O prefeito, o motorista, o pai e a mãe de Maria conversavam tranquilamente sobre o local. Todos estavam felizes. O prefeito relembra seus tempos de criança, falava de sua família que ali iam todas as semanas rezar pelos mortos indígenas, enfim, uma linda e grande conversa entre eles reinava.

Passado um certo tempo, alguém olhou na direção de Juca e o viu meio transformado. Não falava nada, tinha o olhar fixo em alguma coisa.

- O que está acontecendo, disse Flávia para Juca.

Ele não se mexia. Seu olhar permanecia fixo em alguma coisa. Sua cor morena estava passando para a cor branca. Seu rosto suava muito. Sua camisa estava molhada de suor. Suas mãos estavam fixas em alguma coisa, pois ele estava sentado em uma das pedras de um túmulo. Não fazia nada, sem mesmo seus olhos movimentavam corretamente.

- O que foi? O que você tem? O prefeito gritava com Juca afim de obter uma resposta.

- Já sei, dizia Waldemar.

- Ele falou que conversa com os mortos. Ele deve estar em um papo bem longo com eles. Ele está concentrado mental e espiritualmente. Não vamos incomodá-lo. Faz parte do ritual aos mortos, quando alguém que conversa com eles está no local, não se pode importuná-lo.

Pensando nesta filosofia de Waldemar, os outros continuaram a conversar, enquanto as meninas aproveitavam o local, o tempo, o passeio e a alegria de estarem naquele lindo local.

Flávia, meio preocupada com a atitude de Juca, pois sabia que aquilo não era normal, insistiu para que os outros aproximassem dele e verificassem o que estaria acontecendo. Ele estava quieto, mas gemia forte, como se estivesse querendo dizer algo. As palavras não saiam de seu boca, nem mesmo o som do gemido era ouvido pelas crianças, pois elas faziam muita algazarra e gritavam muito.
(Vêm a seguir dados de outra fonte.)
-- ==== Sys2Proof/Laws/State.lean ====
section
/-! SUPPORT. What each update of the state leaves in each field, so that no proof unfolds a record update. -/
namespace Sys2Proof.Machine

/-! ### Registers -/

@[simp] theorem Regs.setS_v (x : Regs) (r : SReg) (v : Word) (b : Bool) : (x.setS r v b).v = x.v := by unfold Regs.setS; split <;> rfl
@[simp] theorem Regs.setS_m (x : Regs) (r : SReg) (v : Word) (b : Bool) : (x.setS r v b).m = x.m := by unfold Regs.setS; split <;> rfl
@[simp] theorem Regs.setS_a (x : Regs) (r : SReg) (v : Word) (b : Bool) : (x.setS r v b).a = x.a := by unfold Regs.setS; split <;> rfl
@[simp] theorem Regs.setS_q (x : Regs) (r : SReg) (v : Word) (b : Bool) : (x.setS r v b).q = x.q := by unfold Regs.setS; split <;> rfl
@[simp] theorem Regs.setS_h (x : Regs) (r : SReg) (v : Word) (b : Bool) : (x.setS r v b).h = x.h := by unfold Regs.setS; split <;> rfl
@[simp] theorem Regs.setM_s (x : Regs) (r : MIdx) (v : MReg) : (x.setM r v).s = x.s := by unfold Regs.setM; split <;> rfl
@[simp] theorem Regs.setM_sPoison (x : Regs) (r : MIdx) (v : MReg) : (x.setM r v).sPoison = x.sPoison := by unfold Regs.setM; split <;> rfl
@[simp] theorem Regs.setM_v (x : Regs) (r : MIdx) (v : MReg) : (x.setM r v).v = x.v := by unfold Regs.setM; split <;> rfl
@[simp] theorem Regs.setM_a (x : Regs) (r : MIdx) (v : MReg) : (x.setM r v).a = x.a := by unfold Regs.setM; split <;> rfl
@[simp] theorem Regs.setM_q (x : Regs) (r : MIdx) (v : MReg) : (x.setM r v).q = x.q := by unfold Regs.setM; split <;> rfl
@[simp] theorem Regs.setM_h (x : Regs) (r : MIdx) (v : MReg) : (x.setM r v).h = x.h := by unfold Regs.setM; split <;> rfl
@[simp] theorem Regs.setV_s (x : Regs) (r : VIdx) (v : VReg) : (x.setV r v).s = x.s := rfl
@[simp] theorem Regs.setV_sPoison (x : Regs) (r : VIdx) (v : VReg) : (x.setV r v).sPoison = x.sPoison := rfl
@[simp] theorem Regs.setV_m (x : Regs) (r : VIdx) (v : VReg) : (x.setV r v).m = x.m := rfl
@[simp] theorem Regs.setV_a (x : Regs) (r : VIdx) (v : VReg) : (x.setV r v).a = x.a := rfl
@[simp] theorem Regs.setV_q (x : Regs) (r : VIdx) (v : VReg) : (x.setV r v).q = x.q := rfl
@[simp] theorem Regs.setV_h (x : Regs) (r : VIdx) (v : VReg) : (x.setV r v).h = x.h := rfl
@[simp] theorem Regs.setA_s (x : Regs) (r : AIdx) (v : Tile) : (x.setA r v).s = x.s := rfl
@[simp] theorem Regs.setA_sPoison (x : Regs) (r : AIdx) (v : Tile) : (x.setA r v).sPoison = x.sPoison := rfl
@[simp] theorem Regs.setA_v (x : Regs) (r : AIdx) (v : Tile) : (x.setA r v).v = x.v := rfl
@[simp] theorem Regs.setA_m (x : Regs) (r : AIdx) (v : Tile) : (x.setA r v).m = x.m := rfl
@[simp] theorem Regs.setA_q (x : Regs) (r : AIdx) (v : Tile) : (x.setA r v).q = x.q := rfl
@[simp] theorem Regs.setA_h (x : Regs) (r : AIdx) (v : Tile) : (x.setA r v).h = x.h := rfl
@[simp] theorem Regs.setQ_s (x : Regs) (r : QIdx) (v : Stream) : (x.setQ r v).s = x.s := rfl
@[simp] theorem Regs.setQ_sPoison (x : Regs) (r : QIdx) (v : Stream) : (x.setQ r v).sPoison = x.sPoison := rfl
@[simp] theorem Regs.setQ_v (x : Regs) (r : QIdx) (v : Stream) : (x.setQ r v).v = x.v := rfl
@[simp] theorem Regs.setQ_m (x : Regs) (r : QIdx) (v : Stream) : (x.setQ r v).m = x.m := rfl
@[simp] theorem Regs.setQ_a (x : Regs) (r : QIdx) (v : Stream) : (x.setQ r v).a = x.a := rfl
@[simp] theorem Regs.setQ_h (x : Regs) (r : QIdx) (v : Stream) : (x.setQ r v).h = x.h := rfl
@[simp] theorem Regs.setV_v (x : Regs) (r : VIdx) (v : VReg) : (x.setV r v).v = x.v.set r v := rfl
@[simp] theorem Regs.setA_a (x : Regs) (r : AIdx) (v : Tile) : (x.setA r v).a = x.a.set r v := rfl
@[simp] theorem Regs.setQ_q (x : Regs) (r : QIdx) (v : Stream) : (x.setQ r v).q = x.q.set r v := rfl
Aproximando-se dele, Flávia foi aproximando devagar. Juca estava parado. Seu rosto era somente suor e estava pálido.

- Ele está conversando com o cacique, dizia Waldemar. Devem estar conversando sobre o que era no tempo dos índios, seus costumes, suas línguas e suas tradições.

Mais uma vez, Flávia aproximou-se bem devagar, olhando para todos os lados e olhando bem detalhadamente, percebeu que algo estava errado: Seus braços não estavam agitados e sua mão segurava algo.

- Venham aqui depressa, disse Flávia desesperada. Ele está com alguma coisa na mão, perto de sua perna. Não sei o que é, mas ele está assustado.

Vieram todos correndo e a grande surpresa foi: Ao invés de Juca estar conversando com o cacique, o qual era sugerido por Waldemar, ele estava segurando uma grande cobra, que o picara na altura de seu joelho. O susto dele foi tão forte, que ele segurou a cobra na perna, matando-a sufocada e a boca dela permanecia presa na perna dele. O Waldemar estava enganado. Ao invés de Juca conversar com o cacique morto, ele estava tentando chamar os outros para tirar a cobra de sua perna.

Vieram todos correndo e no mesmo tempo, levaram Juca para o hospital.

Passou o tempo. As alunas apresentaram o trabalho e foram escolhidas para apresentar na universidade federal.

Juca, porém, demorou algum tempo para recuperar, mas recuperou e teve alguma sequela. Andava mancando da perna picada pela cobra e recebeu o apelido de “Juca Segura Cobra”.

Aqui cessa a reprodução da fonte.